= Russian use of mobile crematoriums in Ukraine =

There have been multiple reports of Russian mobile crematoriums operating with their forces in the Russo-Ukrainian war, to cremate the bodies of both Russian soldiers and Ukrainian civilians.

==2014–2022==
Reports on the use of mobile crematoriums by Russian forces first appeared in 2015 in the Russo-Ukrainian War. U.S. House Armed Services Committee Chairman Mac Thornberry told Bloomberg in 2015 that "[t]he Russians are trying to hide their casualties by taking mobile crematoriums with them [...] They are trying to hide not only from the world but from the Russian people their involvement", and that U.S. Representative Seth Moulton, who traveled to Ukraine in 2015, confirmed the claims. Thornberry and Moulton told Bloomberg that the reports were supported by U.S. and other intelligence in addition to Ukrainian intelligence. The then-head of the Ukrainian security agency, Valentyn Nalyvaichenko, had also at the time reported seven mobile crematoriums having entered militant-held areas of Ukraine in January 2015, and said "[e]ach of these crematoriums burns 8–10 bodies per day."

Just before the start of the full-scale Russian invasion, the British Ministry of Defense released images of what it said were vehicle-mounted crematoriums.

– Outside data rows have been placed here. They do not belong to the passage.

/-- A store is seen by the reads and the fetch of that address until another store to it. 20_memory.md, 3. Ordering,
atomicity and side effects, 70_reset_and_hazards.md, 3. Hazards. After a write of v to an address that no delegate
hides, and any number of writes to other addresses after it, the backing store holds v there: a data read and an
immediate read of it give v, and a fetch at it reads v as the opcode. The record is that of v in the table that
prefix-pending selects, or the decode fault names v. -/
def Obligations.StoreIsSeenByTheNextReadAndFetch : Prop :=
  ∀ (s : State) (addr : Word) (v : Byte) (later : List (Word × Byte)), Memory.wf s.mem → s.plainRead addr →
    s.plainWrite addr → (∀ w ∈ later, w.1 ≠ addr) →
    let u := later.foldl (fun x w => x.memWrite w.1 w.2) (s.memWrite addr v)
    let atIt := { u with pc := addr }
    (u.memRead addr).1 = v ∧ atIt.imm8.1 = v ∧
    (s.prefixPending = true → ∃ r, atIt.fetch.record = some r ∧ r.instr = decodePrefixed v ∧ r.op = v) ∧
    (s.prefixPending = false → ∀ i, decodeBase v = .ok i →
      ∃ r, atIt.fetch.record = some r ∧ r.instr = i ∧ r.op = v) ∧
    (s.prefixPending = false → v ∈ undefinedBytes → atIt.fetch.fault = some { opcode := v, addr := addr })

/-- Imm8, Push8 and Pop8: one access each, PC or SP moved by one. 30_encoding.md, 2. Immediates and operand fields,
20_memory.md, 3. Ordering, atomicity and side effects, 20_memory.md, 2. Access width, byte order and the stack.
Imm8() gives the byte the bus answers at PC, adds 1 to PC modulo 65536, makes exactly that one access and changes
nothing else. As an unsigned byte n the immediate forms the top-page address 0xFF00 + n. Push8(v) lowers SP by 1
modulo 65536 and writes v there; Pop8() reads the byte at SP and raises SP by 1. Nothing else changes but memory and
the record of transactions. -/
def Obligations.ImmediateAndStackPrimitives : Prop :=
  (∀ s : State,
    s.imm8.1 = s.readValue s.pc ∧
    s.imm8.2 = { s with pc := s.pc + 1, bus := .read s.pc (s.readValue s.pc) :: s.bus } ∧
    s.imm8.2.pc.toNat = (s.pc.toNat + 1) % 65536 ∧
    ∀ n : Byte, (topPage n).toNat = 0xFF00 + n.toNat) ∧
  (∀ (s : State) (v : Byte),
    s.push8 v = { s with
      sp := s.sp - 1
      mem := if s.sp - 1 ∈ s.delegatedWrite then s.mem else Memory.write s.mem (s.sp - 1) v
      bus := .write (s.sp - 1) v :: s.bus } ∧
    s.pop8.1 = s.readValue s.sp ∧
    s.pop8.2 = { s with sp := s.sp + 1, bus := .read s.sp (s.readValue s.sp) :: s.bus })

/-- A 16-bit push leaves the high byte above the low byte, and popping gives the word back. 20_memory.md, 2. Access
width, byte order and the stack, 42_load16_stack.md, PUSH qq and POP qq. Pushing hi8(v) and then lo8(v) leaves SP
two lower, the high byte at old SP - 1 and the low byte at old SP - 2; popping twice then gives the low byte, the
high byte and the old SP. -/
def Obligations.PushedWordIsPoppedBack : Prop :=
  ∀ (s : State) (v : Word), Memory.wf s.mem →
    s.plainWrite (s.sp - 1) → s.plainWrite (s.sp - 2) → s.plainRead (s.sp - 1) → s.plainRead (s.sp - 2) →
    let u := (s.push8 (hi8 v)).push8 (lo8 v)
    u.sp = s.sp - 2 ∧
    Memory.read u.mem (s.sp - 1) = hi8 v ∧
    Memory.read u.mem (s.sp - 2) = lo8 v ∧
    cat16 u.pop8.2.pop8.1 u.pop8.1 = v ∧
    u.pop8.2.pop8.2.sp = s.sp
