-- ==== Sys2Proof/Tests/Slice0.lean ====
section
/-! SUPPORT. The model's own tests: what WellFormed and Decode refuse, every opcode byte's decoding written out bit by bit from the encoding patterns, one-step tests on the spec's worked examples, and a witness for the hypotheses of every statement. -/

namespace Sys2Proof.Tests

open Sys2Proof Sys2Proof.Machine

/-! ### Small states -/

/-- Every register and F zero, no memory, no delegate, nothing done on the bus; SP at 0xD000 and PC just past an opcode
at 0xC000. -/
def blank : State where
  a := 0
  f := 0
  b := 0
  c := 0
  d := 0
  e := 0
  h := 0
  l := 0
  pc := 0xC001
  sp := 0xD000
  ime := false
  imeScheduled := false
  haltMode := false
  stopMode := false
  prefixPending := false
  record := none
  fault := none
  mem := []
  delegatedRead := []
  delegatedWrite := []
  bus := []
  cycles := 0

/-- The record of the instruction at byte `op` of a table, `k` of its cycles run or begun, its scratch bytes 0. -/
def recordOf (tbl : Table) (op : Byte) (k : BitVec 3) : Record where
  op := op
  table := tbl
  len := (rowOf tbl op).form.cycles
  remaining := (rowOf tbl op).form.cycles - k
  i := k
  lo := 0
  hi := 0
  n := 0
  e := 0
  t := 0

/-- A state as a meaning finds it in cycle `k` of the instruction at byte `op`. -/
def inCycle (tbl : Table) (op : Byte) (k : BitVec 3) : State :=
  { blank with record := some { recordOf tbl op k with remaining := (recordOf tbl op k).remaining + 1 } }

/-- `s` with the instruction at byte `op` freshly fetched. -/
def fresh (tbl : Table) (op : Byte) (s : State) : State := { s with record := some (recordOf tbl op 0) }

/-- `s` with `k` cycles of the instruction at byte `op` run, and scratch bytes all `v`. -/
def midway (tbl : Table) (op : Byte) (k : BitVec 3) (v : Byte) (s : State) : State :=
  { s with record := some { recordOf tbl op k with lo := v, hi := v, n := v, e := v, t := v } }

/-- What holds of the state that one step from `s` answers. -/
def after (s : State) (p : State → Bool) : Bool :=
  match step s with
  | .next t => p t
  | .fault _ => false
  | .refused _ => false

/-- The byte at an address of a state's backing store. -/
def byteAt (s : State) (addr : Word) : Byte := Memory.read s.mem addr

/-- `s` with one byte stored. -/
def withByte (s : State) (addr : Word) (v : Byte) : State := { s with mem := Memory.write s.mem addr v }

/-! ### WellFormed and Decode refuse the eleven undefined bytes, R82 -/

theorem test_illFormed_D3 :
    Instr.wellFormed .undefined_D3 = false ∧ decodeBase 0b11010011#8 = .error (.undefinedOpcode 0xD3#8) ∧
      decodeTableWord 8 0xD3 = none := by decide

theorem test_illFormed_DB :
    Instr.wellFormed .undefined_DB = false ∧ decodeBase 0b11011011#8 = .error (.undefinedOpcode 0xDB#8) ∧
      decodeTableWord 8 0xDB = none := by decide

theorem test_illFormed_DD :
    Instr.wellFormed .undefined_DD = false ∧ decodeBase 0b11011101#8 = .error (.undefinedOpcode 0xDD#8) ∧
      decodeTableWord 8 0xDD = none := by decide

theorem test_illFormed_E3 :
    Instr.wellFormed .undefined_E3 = false ∧ decodeBase 0b11100011#8 = .error (.undefinedOpcode 0xE3#8) ∧
      decodeTableWord 8 0xE3 = none := by decide

theorem test_illFormed_E4 :
    Instr.wellFormed .undefined_E4 = false ∧ decodeBase 0b11100100#8 = .error (.undefinedOpcode 0xE4#8) ∧
      decodeTableWord 8 0xE4 = none := by decide

theorem test_illFormed_EB :
    Instr.wellFormed .undefined_EB = false ∧ decodeBase 0b11101011#8 = .error (.undefinedOpcode 0xEB#8) ∧
      decodeTableWord 8 0xEB = none := by decide

theorem test_illFormed_EC :
    Instr.wellFormed .undefined_EC = false ∧ decodeBase 0b11101100#8 = .error (.undefinedOpcode 0xEC#8) ∧
      decodeTableWord 8 0xEC = none := by decide

theorem test_illFormed_ED :
    Instr.wellFormed .undefined_ED = false ∧ decodeBase 0b11101101#8 = .error (.undefinedOpcode 0xED#8) ∧
      decodeTableWord 8 0xED = none := by decide

theorem test_illFormed_F4 :
    Instr.wellFormed .undefined_F4 = false ∧ decodeBase 0b11110100#8 = .error (.undefinedOpcode 0xF4#8) ∧
      decodeTableWord 8 0xF4 = none := by decide

theorem test_illFormed_FC :
    Instr.wellFormed .undefined_FC = false ∧ decodeBase 0b11111100#8 = .error (.undefinedOpcode 0xFC#8) ∧
      decodeTableWord 8 0xFC = none := by decide

theorem test_illFormed_FD :
    Instr.wellFormed .undefined_FD = false ∧ decodeBase 0b11111101#8 = .error (.undefinedOpcode 0xFD#8) ∧
      decodeTableWord 8 0xFD = none := by decide

theorem test_noBytes_refused : decodeBytes [] = .error .noByte := by decide

theorem test_memory_illFormed_order : ¬ Memory.wf [(5, 1#8), (5, 2#8)] := by decide

theorem test_memory_illFormed_unlisted : ¬ Memory.wf [(5, 0#8)] := by decide

theorem test_memory_illFormed_range : ¬ Memory.wf [(65536, 1#8)] := by decide

theorem test_platform_doubleRegistration : ¬ State.platformWf { blank with delegatedRead := [0xFF00#16, 0xFF00#16] } := by
  unfold State.platformWf; decide

/-! ### Decoding: each byte of the two tables, its bits written out (30_encoding.md R92, R93), one row of sixteen each -/

/-- Every word of a list decodes to the instruction beside it, in the base table. -/
def decodesBase (rows : List (Byte × Instr)) : Bool := rows.all fun x => decodeBytes [x.1] == .ok x.2

/-- Every word of a list, after the escape byte 11001011, decodes to the instruction beside it. -/
def decodesPrefixed (rows : List (Byte × Instr)) : Bool := rows.all fun x => decodeBytes [0b11001011#8, x.1] == .ok x.2

theorem test_decode_base_0x :
    decodesBase [
      (0b00000000#8, .nop), (0b00000001#8, .ld_BC_nn), (0b00000010#8, .ld_mBC_A), (0b00000011#8, .inc_BC),
      (0b00000100#8, .inc_B), (0b00000101#8, .dec_B), (0b00000110#8, .ld_B_n), (0b00000111#8, .rlca),
      (0b00001000#8, .ld_mnn_SP), (0b00001001#8, .add_HL_BC), (0b00001010#8, .ld_A_mBC), (0b00001011#8, .dec_BC),
      (0b00001100#8, .inc_C), (0b00001101#8, .dec_C), (0b00001110#8, .ld_C_n), (0b00001111#8, .rrca)] = true := by decide

theorem test_decode_base_1x :
    decodesBase [
      (0b00010000#8, .stop), (0b00010001#8, .ld_DE_nn), (0b00010010#8, .ld_mDE_A), (0b00010011#8, .inc_DE),
      (0b00010100#8, .inc_D), (0b00010101#8, .dec_D), (0b00010110#8, .ld_D_n), (0b00010111#8, .rla),
      (0b00011000#8, .jr_e), (0b00011001#8, .add_HL_DE), (0b00011010#8, .ld_A_mDE), (0b00011011#8, .dec_DE),
      (0b00011100#8, .inc_E), (0b00011101#8, .dec_E), (0b00011110#8, .ld_E_n), (0b00011111#8, .rra)] = true := by decide

theorem test_decode_base_2x :
    decodesBase [
      (0b00100000#8, .jr_NZ_e), (0b00100001#8, .ld_HL_nn), (0b00100010#8, .ld_mHLi_A), (0b00100011#8, .inc_HL),
      (0b00100100#8, .inc_H), (0b00100101#8, .dec_H), (0b00100110#8, .ld_H_n), (0b00100111#8, .daa),
      (0b00101000#8, .jr_Z_e), (0b00101001#8, .add_HL_HL), (0b00101010#8, .ld_A_mHLi), (0b00101011#8, .dec_HL),
      (0b00101100#8, .inc_L), (0b00101101#8, .dec_L), (0b00101110#8, .ld_L_n), (0b00101111#8, .cpl)] = true := by decide

theorem test_decode_base_3x :
    decodesBase [
      (0b00110000#8, .jr_NC_e), (0b00110001#8, .ld_SP_nn), (0b00110010#8, .ld_mHLd_A), (0b00110011#8, .inc_SP),
      (0b00110100#8, .inc_mHL), (0b00110101#8, .dec_mHL), (0b00110110#8, .ld_mHL_n), (0b00110111#8, .scf),
      (0b00111000#8, .jr_C_e), (0b00111001#8, .add_HL_SP), (0b00111010#8, .ld_A_mHLd), (0b00111011#8, .dec_SP),
      (0b00111100#8, .inc_A), (0b00111101#8, .dec_A), (0b00111110#8, .ld_A_n), (0b00111111#8, .ccf)] = true := by decide

theorem test_decode_base_4x :
    decodesBase [
      (0b01000000#8, .ld_B_B), (0b01000001#8, .ld_B_C), (0b01000010#8, .ld_B_D), (0b01000011#8, .ld_B_E),
      (0b01000100#8, .ld_B_H), (0b01000101#8, .ld_B_L), (0b01000110#8, .ld_B_mHL), (0b01000111#8, .ld_B_A),
      (0b01001000#8, .ld_C_B), (0b01001001#8, .ld_C_C), (0b01001010#8, .ld_C_D), (0b01001011#8, .ld_C_E),
      (0b01001100#8, .ld_C_H), (0b01001101#8, .ld_C_L), (0b01001110#8, .ld_C_mHL), (0b01001111#8, .ld_C_A)] = true := by decide

theorem test_decode_base_5x :
    decodesBase [
      (0b01010000#8, .ld_D_B), (0b01010001#8, .ld_D_C), (0b01010010#8, .ld_D_D), (0b01010011#8, .ld_D_E),
      (0b01010100#8, .ld_D_H), (0b01010101#8, .ld_D_L), (0b01010110#8, .ld_D_mHL), (0b01010111#8, .ld_D_A),
      (0b01011000#8, .ld_E_B), (0b01011001#8, .ld_E_C), (0b01011010#8, .ld_E_D), (0b01011011#8, .ld_E_E),
      (0b01011100#8, .ld_E_H), (0b01011101#8, .ld_E_L), (0b01011110#8, .ld_E_mHL), (0b01011111#8, .ld_E_A)] = true := by decide

theorem test_decode_base_6x :
    decodesBase [
      (0b01100000#8, .ld_H_B), (0b01100001#8, .ld_H_C), (0b01100010#8, .ld_H_D), (0b01100011#8, .ld_H_E),
      (0b01100100#8, .ld_H_H), (0b01100101#8, .ld_H_L), (0b01100110#8, .ld_H_mHL), (0b01100111#8, .ld_H_A),
      (0b01101000#8, .ld_L_B), (0b01101001#8, .ld_L_C), (0b01101010#8, .ld_L_D), (0b01101011#8, .ld_L_E),
      (0b01101100#8, .ld_L_H), (0b01101101#8, .ld_L_L), (0b01101110#8, .ld_L_mHL), (0b01101111#8, .ld_L_A)] = true := by decide

theorem test_decode_base_7x :
    decodesBase [
      (0b01110000#8, .ld_mHL_B), (0b01110001#8, .ld_mHL_C), (0b01110010#8, .ld_mHL_D), (0b01110011#8, .ld_mHL_E),
      (0b01110100#8, .ld_mHL_H), (0b01110101#8, .ld_mHL_L), (0b01110110#8, .halt), (0b01110111#8, .ld_mHL_A),
      (0b01111000#8, .ld_A_B), (0b01111001#8, .ld_A_C), (0b01111010#8, .ld_A_D), (0b01111011#8, .ld_A_E),
      (0b01111100#8, .ld_A_H), (0b01111101#8, .ld_A_L), (0b01111110#8, .ld_A_mHL), (0b01111111#8, .ld_A_A)] = true := by decide

theorem test_decode_base_8x :
    decodesBase [
      (0b10000000#8, .add_A_B), (0b10000001#8, .add_A_C), (0b10000010#8, .add_A_D), (0b10000011#8, .add_A_E),
      (0b10000100#8, .add_A_H), (0b10000101#8, .add_A_L), (0b10000110#8, .add_A_mHL), (0b10000111#8, .add_A_A),
      (0b10001000#8, .adc_A_B), (0b10001001#8, .adc_A_C), (0b10001010#8, .adc_A_D), (0b10001011#8, .adc_A_E),
      (0b10001100#8, .adc_A_H), (0b10001101#8, .adc_A_L), (0b10001110#8, .adc_A_mHL), (0b10001111#8, .adc_A_A)] = true := by decide

theorem test_decode_base_9x :
    decodesBase [
      (0b10010000#8, .sub_B), (0b10010001#8, .sub_C), (0b10010010#8, .sub_D), (0b10010011#8, .sub_E),
      (0b10010100#8, .sub_H), (0b10010101#8, .sub_L), (0b10010110#8, .sub_mHL), (0b10010111#8, .sub_A),
      (0b10011000#8, .sbc_A_B), (0b10011001#8, .sbc_A_C), (0b10011010#8, .sbc_A_D), (0b10011011#8, .sbc_A_E),
      (0b10011100#8, .sbc_A_H), (0b10011101#8, .sbc_A_L), (0b10011110#8, .sbc_A_mHL), (0b10011111#8, .sbc_A_A)] = true := by decide

theorem test_decode_base_Ax :
    decodesBase [
      (0b10100000#8, .and_B), (0b10100001#8, .and_C), (0b10100010#8, .and_D), (0b10100011#8, .and_E),
      (0b10100100#8, .and_H), (0b10100101#8, .and_L), (0b10100110#8, .and_mHL), (0b10100111#8, .and_A),
      (0b10101000#8, .xor_B), (0b10101001#8, .xor_C), (0b10101010#8, .xor_D), (0b10101011#8, .xor_E),
      (0b10101100#8, .xor_H), (0b10101101#8, .xor_L), (0b10101110#8, .xor_mHL), (0b10101111#8, .xor_A)] = true := by decide

theorem test_decode_base_Bx :
    decodesBase [
      (0b10110000#8, .or_B), (0b10110001#8, .or_C), (0b10110010#8, .or_D), (0b10110011#8, .or_E),
      (0b10110100#8, .or_H), (0b10110101#8, .or_L), (0b10110110#8, .or_mHL), (0b10110111#8, .or_A),
      (0b10111000#8, .cp_B), (0b10111001#8, .cp_C), (0b10111010#8, .cp_D), (0b10111011#8, .cp_E),
      (0b10111100#8, .cp_H), (0b10111101#8, .cp_L), (0b10111110#8, .cp_mHL), (0b10111111#8, .cp_A)] = true := by decide

theorem test_decode_base_Cx :
    decodesBase [
      (0b11000000#8, .ret_NZ), (0b11000001#8, .pop_BC), (0b11000010#8, .jp_NZ_nn), (0b11000011#8, .jp_nn),
      (0b11000100#8, .call_NZ_nn), (0b11000101#8, .push_BC), (0b11000110#8, .add_A_n), (0b11000111#8, .rst_00),
      (0b11001000#8, .ret_Z), (0b11001001#8, .ret), (0b11001010#8, .jp_Z_nn), (0b11001011#8, .prefixCB),
      (0b11001100#8, .call_Z_nn), (0b11001101#8, .call_nn), (0b11001110#8, .adc_A_n), (0b11001111#8, .rst_08)] = true := by decide

theorem test_decode_base_Dx :
    decodesBase [
      (0b11010000#8, .ret_NC), (0b11010001#8, .pop_DE), (0b11010010#8, .jp_NC_nn), (0b11010100#8, .call_NC_nn),
      (0b11010101#8, .push_DE), (0b11010110#8, .sub_n), (0b11010111#8, .rst_10), (0b11011000#8, .ret_C),
      (0b11011001#8, .reti), (0b11011010#8, .jp_C_nn), (0b11011100#8, .call_C_nn), (0b11011110#8, .sbc_A_n),
      (0b11011111#8, .rst_18)] = true := by decide

theorem test_decode_base_Ex :
    decodesBase [
      (0b11100000#8, .ldh_mn_A), (0b11100001#8, .pop_HL), (0b11100010#8, .ld_mC_A), (0b11100101#8, .push_HL),
      (0b11100110#8, .and_n), (0b11100111#8, .rst_20), (0b11101000#8, .add_SP_e), (0b11101001#8, .jp_HL),
      (0b11101010#8, .ld_mnn_A), (0b11101110#8, .xor_n), (0b11101111#8, .rst_28)] = true := by decide

theorem test_decode_base_Fx :
    decodesBase [
      (0b11110000#8, .ldh_A_mn), (0b11110001#8, .pop_AF), (0b11110010#8, .ld_A_mC), (0b11110011#8, .di),
      (0b11110101#8, .push_AF), (0b11110110#8, .or_n), (0b11110111#8, .rst_30), (0b11111000#8, .ld_HL_SPe),
      (0b11111001#8, .ld_SP_HL), (0b11111010#8, .ld_A_mnn), (0b11111011#8, .ei), (0b11111110#8, .cp_n),
      (0b11111111#8, .rst_38)] = true := by decide

theorem test_decode_prefixed_0x :
    decodesPrefixed [
      (0b00000000#8, .rlc_B), (0b00000001#8, .rlc_C), (0b00000010#8, .rlc_D), (0b00000011#8, .rlc_E),
      (0b00000100#8, .rlc_H), (0b00000101#8, .rlc_L), (0b00000110#8, .rlc_mHL), (0b00000111#8, .rlc_A),
      (0b00001000#8, .rrc_B), (0b00001001#8, .rrc_C), (0b00001010#8, .rrc_D), (0b00001011#8, .rrc_E),
      (0b00001100#8, .rrc_H), (0b00001101#8, .rrc_L), (0b00001110#8, .rrc_mHL), (0b00001111#8, .rrc_A)] = true := by decide

theorem test_decode_prefixed_1x :
    decodesPrefixed [
      (0b00010000#8, .rl_B), (0b00010001#8, .rl_C), (0b00010010#8, .rl_D), (0b00010011#8, .rl_E),
      (0b00010100#8, .rl_H), (0b00010101#8, .rl_L), (0b00010110#8, .rl_mHL), (0b00010111#8, .rl_A),
      (0b00011000#8, .rr_B), (0b00011001#8, .rr_C), (0b00011010#8, .rr_D), (0b00011011#8, .rr_E),
      (0b00011100#8, .rr_H), (0b00011101#8, .rr_L), (0b00011110#8, .rr_mHL), (0b00011111#8, .rr_A)] = true := by decide

theorem test_decode_prefixed_2x :
    decodesPrefixed [
      (0b00100000#8, .sla_B), (0b00100001#8, .sla_C), (0b00100010#8, .sla_D), (0b00100011#8, .sla_E),
      (0b00100100#8, .sla_H), (0b00100101#8, .sla_L), (0b00100110#8, .sla_mHL), (0b00100111#8, .sla_A),
      (0b00101000#8, .sra_B), (0b00101001#8, .sra_C), (0b00101010#8, .sra_D), (0b00101011#8, .sra_E),
      (0b00101100#8, .sra_H), (0b00101101#8, .sra_L), (0b00101110#8, .sra_mHL), (0b00101111#8, .sra_A)] = true := by decide

theorem test_decode_prefixed_3x :
    decodesPrefixed [
      (0b00110000#8, .swap_B), (0b00110001#8, .swap_C), (0b00110010#8, .swap_D), (0b00110011#8, .swap_E),
      (0b00110100#8, .swap_H), (0b00110101#8, .swap_L), (0b00110110#8, .swap_mHL), (0b00110111#8, .swap_A),
      (0b00111000#8, .srl_B), (0b00111001#8, .srl_C), (0b00111010#8, .srl_D), (0b00111011#8, .srl_E),
      (0b00111100#8, .srl_H), (0b00111101#8, .srl_L), (0b00111110#8, .srl_mHL), (0b00111111#8, .srl_A)] = true := by decide
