-- ==== Sys2Proof/Syntax.lean ====
section
/-! DEFINITION. The commands of the module: one constructor per row of the operation table, with the operands the command
carries from outside. A register write names the domain that sends it; a message, a frame or a transaction carries its bytes. -/

namespace Sys2Proof

/-- Where a frame or a beacon comes in. -/
inductive Source where
  | link (l : Fin 96)
  | port (i : Fin 4)
  deriving DecidableEq, Repr

/-- What reading the program-memory word at PC met (R91). -/
inductive PmRead where
  | clean | single | double
  deriving DecidableEq, Repr

/-- What a read of a bulk sector met: the symbols in error, and the sector that answered where it is not the one asked for (R287). -/
structure ReadErrors where
  flips : List (Nat × Byte) := []
  wrong : Option Nat := none
  deriving DecidableEq, Repr
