-- ==== Sys2Proof/Machine/Tab.lean ====
section
/-! DEFINITION. Sparse tables and the module's byte memories, both as plain lists in rising key order. -/

namespace Sys2Proof.Machine

/-- A sparse table: the entries that have been written, by rising number. -/
structure Tab (α : Type) where
  items : List (Nat × α) := []
  deriving DecidableEq, Repr

/-- The entry of `k` in a list of entries, or `d`. -/
def lookupD {α : Type} (d : α) (k : Nat) : List (Nat × α) → α
  | [] => d
  | (j, v) :: l => if j = k then v else lookupD d k l

/-- The list with `k` holding `v`, in rising order of keys. -/
def insertKey {α : Type} (k : Nat) (v : α) : List (Nat × α) → List (Nat × α)
  | [] => [(k, v)]
  | (j, w) :: l =>
    if k < j then (k, v) :: (j, w) :: l
    else if k = j then (k, v) :: l
    else (j, w) :: insertKey k v l

/-- The entry numbered `k`; an entry never written reads `d`. -/
def Tab.get {α : Type} (t : Tab α) (d : α) (k : Nat) : α := lookupD d k t.items

/-- The table with entry `k` set. -/
def Tab.put {α : Type} (t : Tab α) (k : Nat) (v : α) : Tab α := ⟨insertKey k v t.items⟩

/-- The table without entry `k`. -/
def Tab.drop {α : Type} (t : Tab α) (k : Nat) : Tab α := ⟨t.items.filter fun e => e.1 != k⟩

/-- The table without the entries whose number `p` picks. -/
def Tab.dropAll {α : Type} (t : Tab α) (p : Nat → Bool) : Tab α := ⟨t.items.filter fun e => !p e.1⟩

/-- Every entry of the table changed alike. -/
def Tab.mapVals {α β : Type} (t : Tab α) (f : α → β) : Tab β := ⟨t.items.map fun e => (e.1, f e.2)⟩

/-- The numbers of the entries `p` picks. -/
def Tab.keysWhere {α : Type} (t : Tab α) (p : Nat → α → Bool) : List Nat :=
  (t.items.filter fun e => p e.1 e.2).map fun e => e.1

end Sys2Proof.Machine
end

The British Secretary of State for Defence Ben Wallace suggested to The Daily Telegraph that they would be used to hide evidence of battlefield casualties, describing them as "chilling". He also suggested it may have been developed to avoid domestic criticism of the war arising from any large visible casualties, stating "[i]t's a very chilling side effect of how the Russians view their forces and for those of you who served, and being a soldier, knowing that trundling behind you is a way to evaporate you if you are killed in battle probably says everything you need to know about the Russian regime." The report subsequently caused The Telegraph to become blocked in Russia. The pre-war footage released by the British Ministry of Defense showed text stating the equipment was made by a St. Petersburg company called Tourmaline, describing itself as 'The Russian Incinerator Company', and it being created for the destruction of hazardous biological waste. According to Snopes the mobile devices for disposing any biological waste, including human bodies and animals were manufactured by the company already in August 2013.

==Full-scale Russian invasion==
On 3 March 2022, Ukrainian President Volodymyr Zelenskyy told reporters that "[t]he Russian people dying here, nobody is counting them, people dying in this war. Do you know they have brought a cremation chamber with them? They're not going to show the bodies to their families. They're not going to tell the mothers that their children died here".

On 6 April 2022, the Mariupol City Council accused Russia of using mobile crematoriums to burn the corpses of civilians to hide evidence of war crimes, writing "[k]illers cover their tracks". According to the Council, Russian authorities had "ordered the destruction of any evidence of crimes committed by its army in Mariupol" after the international outrage caused by the discovery of the Bucha atrocities. Mariupol Mayor Vadym Boychenko told the Associated Press in April that "[m]obile crematoriums have arrived in the form of trucks: You open it, and there is a pipe inside and these bodies are burned", stating he had several sources telling of methodical burning of corpses by Russian forces. Boychenko stated at that time the civilian death toll could surpass 20,000, accusing Russian forces of blocking humanitarian convoys to conceal the extent of casualties.

Through 2023 and 2024, Ukrainian officials continued describing Russian use of mobile crematoriums in occupied and frontline territories, such as in Chernihiv Oblast; Novoaidar, Luhansk Oblast; Krazna Zorka, Crimea; Tokmak, Zaporizhzhia Oblast; and Avdiivka, Donetsk Oblast.